If matlab is taken advantage of the diagonal structure of the matrix, but scipy is not (of course scipy is also using the structure of the matrix, but in a less efficient way, at least for the example), matlab should be much faster.
EDIT
To be sure, as #P.Escondido propossed, we will try a minor modification in matrix A, to trace the matlab procedure when the matrix is not diagonal:
n = 10000; a = diag(1:n); a = sparse(a); ainv = sparse(n,n);
spparms('spumoni',1);
a(100,10) = 500; a(10,1000) = 200;
ainv = inv(a);
spparms('spumoni',0);
It prints out the following:
sp\: bandwidth = 90+1+990.
sp\: is A diagonal? no.
sp\: is band density (0.00) > bandden (0.50) to try banded solver? no.
sp\: is A triangular? no.
sp\: is A morally triangular? yes.
sp\: permute and solve.
sp\: sprealloc in sptsolve: 10000 10000 10000 15001
How about splu(), it's faster but need a dense array and return dense array:
Create a random matrix:
import numpy as np
import time
import scipy.sparse as sps
import scipy.sparse.linalg as spsl
from numpy.random import randint
N = 1000
i = np.arange(N)
j = np.arange(N)
v = np.ones(N)
i2 = randint(0, N, N)
j2 = randint(0, N, N)
v2 = np.random.rand(N)
i = np.concatenate((i, i2))
j = np.concatenate((j, j2))
v = np.concatenate((v, v2))
A = sps.coo_matrix((v, (i, j)))
A = A.tocsc()
%time B = spsl.inv(A)
calculate inverse matrix by splu():
%%time
lu = spsl.splu(A)
eye = np.eye(N)
B2 = lu.solve(eye)
check the result:
np.allclose(B.todense(), B2.T)
Here is the %time output:
inv: 2.39 s
splv: 193 ms
You are witholding crucial information from your software: the fact that the matrix is diagonal makes it super easy to invert: you simply invert each element of its diagonal:
P = np.diag(range(1,10000))
A = np.diag(1.0/np.arange(1,10000))
Of course, this is only valid for diagonal matrices...

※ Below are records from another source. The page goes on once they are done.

/-- No phrase has two codes. -/
theorem DictInv.phrase_inj (h : DictInv cfg dict) (hff : 256 ≤ cfg.firstFree) (hnodup : dict.pairs.Nodup)
    (hk : phrase cfg dict k = some ph) (hc : phrase cfg dict c = some ph) : k = c := by
  induction k using Nat.strong_induction_on generalizing c ph with
  | _ k ih =>
    rcases h.phrase_cases hff hk with ⟨b, rfl, rfl⟩ | ⟨i, e, pp, he, rfl, hlt, hpp, rfl⟩ <;>
      rcases h.phrase_cases hff hc with ⟨b', rfl, heq⟩ | ⟨i', e', pp', he', rfl, -, hpp', heq⟩
    · rw [List.singleton_inj.1 heq]
    · exact absurd (List.append_eq_singleton_iff.1 heq.symm) (by simp [phraseFuel_ne_nil hpp'])
    · exact absurd (List.append_eq_singleton_iff.1 heq) (by simp [phraseFuel_ne_nil hpp])
    · obtain ⟨rfl, hsuffix⟩ := List.append_inj' heq rfl
      have hparent : e.parent = e'.parent := ih _ hlt hpp hpp'
      have hpair : dict.pairs[i]? = dict.pairs[i']? := by
        simp [Dict.pairs, he, he', hparent, List.singleton_inj.1 hsuffix]
      obtain ⟨hi, -⟩ := List.getElem?_eq_some_iff.1 he
      rw [(List.getElem?_inj (by simpa [Dict.pairs] using hi) hnodup).1 hpair]

/-- A phrase that goes on after `ph` with `b` passes through the entry for `ph` and `b`. -/
theorem DictInv.entry_of_prefix {b : Byte} {other : List Byte} (h : DictInv cfg dict) (hff : 256 ≤ cfg.firstFree)
    (hne : ph ≠ []) (hk : phrase cfg dict k = some other) (hpre : ph ++ [b] <+: other) :
    ∃ e ∈ dict, phrase cfg dict e.parent = some ph ∧ e.suffix = b := by
  induction k using Nat.strong_induction_on generalizing other with
  | _ k ih =>
    rcases h.phrase_cases hff hk with ⟨b', -, rfl⟩ | ⟨i, e, pp, he, -, hlt, hpp, rfl⟩
    · exact absurd hpre.length_le (by simp [hne])
    · rcases List.prefix_concat_iff.1 hpre with heq | hpre
      · obtain ⟨rfl, hsuffix⟩ := List.append_inj' heq rfl
        exact ⟨e, List.mem_of_getElem? he, hpp, (List.singleton_inj.1 hsuffix).symm⟩
      · exact ih _ hlt hpp hpre

/-- What `lookup` finds (10_state.md R32). -/
theorem lookup_some {p : Nat} {b : Byte} (h : lookup cfg dict p b = some k) :
    ∃ i e, dict[i]? = some e ∧ k = cfg.firstFree + i ∧ e.parent = p ∧ e.suffix = b := by
  obtain ⟨i, hi, rfl⟩ := Option.map_eq_some_iff.1 h
  obtain ⟨hlt, hfound, -⟩ := List.findIdx?_eq_some_iff_getElem.1 hi
  simp only [Bool.and_eq_true, decide_eq_true_eq] at hfound
  exact ⟨i, dict[i], List.getElem?_eq_getElem hlt, rfl, hfound⟩

theorem lookup_none {p : Nat} {b : Byte} (h : lookup cfg dict p b = none) {e : Entry} (he : e ∈ dict)
    (hp : e.parent = p) : e.suffix ≠ b := by
  have hall := List.findIdx?_eq_none_iff.1 (Option.map_eq_none_iff.1 h) e he
  simpa [hp] using hall

/-- EMIT_DEFINE defines no pair twice (43_lzw_builder.md R155). -/
theorem pairs_concat_nodup {p : Nat} {b : Byte} (ph : List Byte) (h : dict.pairs.Nodup)
    (hk : lookup cfg dict p b = none) : (dict ++ [extension p b ph]).pairs.Nodup := by
  have hnew : (p, b) ∉ dict.pairs := by
    simp only [Dict.pairs, List.mem_map, Prod.mk.injEq, not_exists, not_and]
    exact fun e he hp => lookup_none hk he hp
  rw [Dict.pairs, List.map_append]
  exact List.concat_eq_append ▸ h.concat hnew
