-- ==== Sys2Proof/Machine/Flags.lean ====
section
/-! DEFINITION. The status flags (10_state.md R39): the sticky ERR register (R33). The block has no condition codes. -/

namespace Sys2Proof.Machine

/-- The bits of ERR (R33). -/
inductive ErrBit where
  | illop | txseq | badreg
deriving DecidableEq, Repr

/-- The mask of an ERR bit: bit 0 ILLOP, bit 1 TXSEQ, bit 2 BADREG (R33). -/
def ErrBit.mask : ErrBit → BitVec 3
  | .illop => 0b001
  | .txseq => 0b010
  | .badreg => 0b100

/-- `seterr NAME` means `ERR[bit of NAME] <- 1` (R33). -/
def State.setErr (b : ErrBit) (s : State) : State := { s with err := s.err ||| b.mask }

end Sys2Proof.Machine
end

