-- ==== Sys2Proof/Machine/Step.lean ====
section
/-! DEFINITION. One step: the host's next input, performed whole (20_memory.md R54, R60). -/

namespace Sys2Proof.Machine

/-- One atomic step (R54). A command word is decoded and performed; a word outside the opcode map is the illegal command
(R232); a reset lands between two commands (R280). With nothing from the host the block holds its state: "no amount of
idle time changes it" (60_exceptions.md R265; log entry 2). -/
def step (s : State) : Host.Outcome State Fault Refusal :=
  match s.takeInput with
  | none => .next s
  | some (.reset, s') => .next s'.applyReset
  | some (.command w, s') =>
    match decode w with
    | .ok i => exec i s'
    | .error _ => execIllegal s'

/-- The host gives the command word `w` (of `nbits` bits) next; nothing else changes (log entry 15). -/
def State.withFetchWord (s : State) (nbits w : Nat) : State :=
  s.giveCommand (BitVec.ofNat 16 (w % 2 ^ nbits))

end Sys2Proof.Machine
end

If you try with that the result will be better:
import numpy as np
import time
import scipy.sparse as sps
import scipy.sparse.linalg as spsl
P = np.diag(range(1,10000))
P_sps = sps.coo_matrix(P)
startTime = time.time()
A = spsl.inv(P_sps)
runningTime = (time.time()-startTime)/60
print "The script was running for %f minutes" % runningTime
Now you can compare with your matlab script.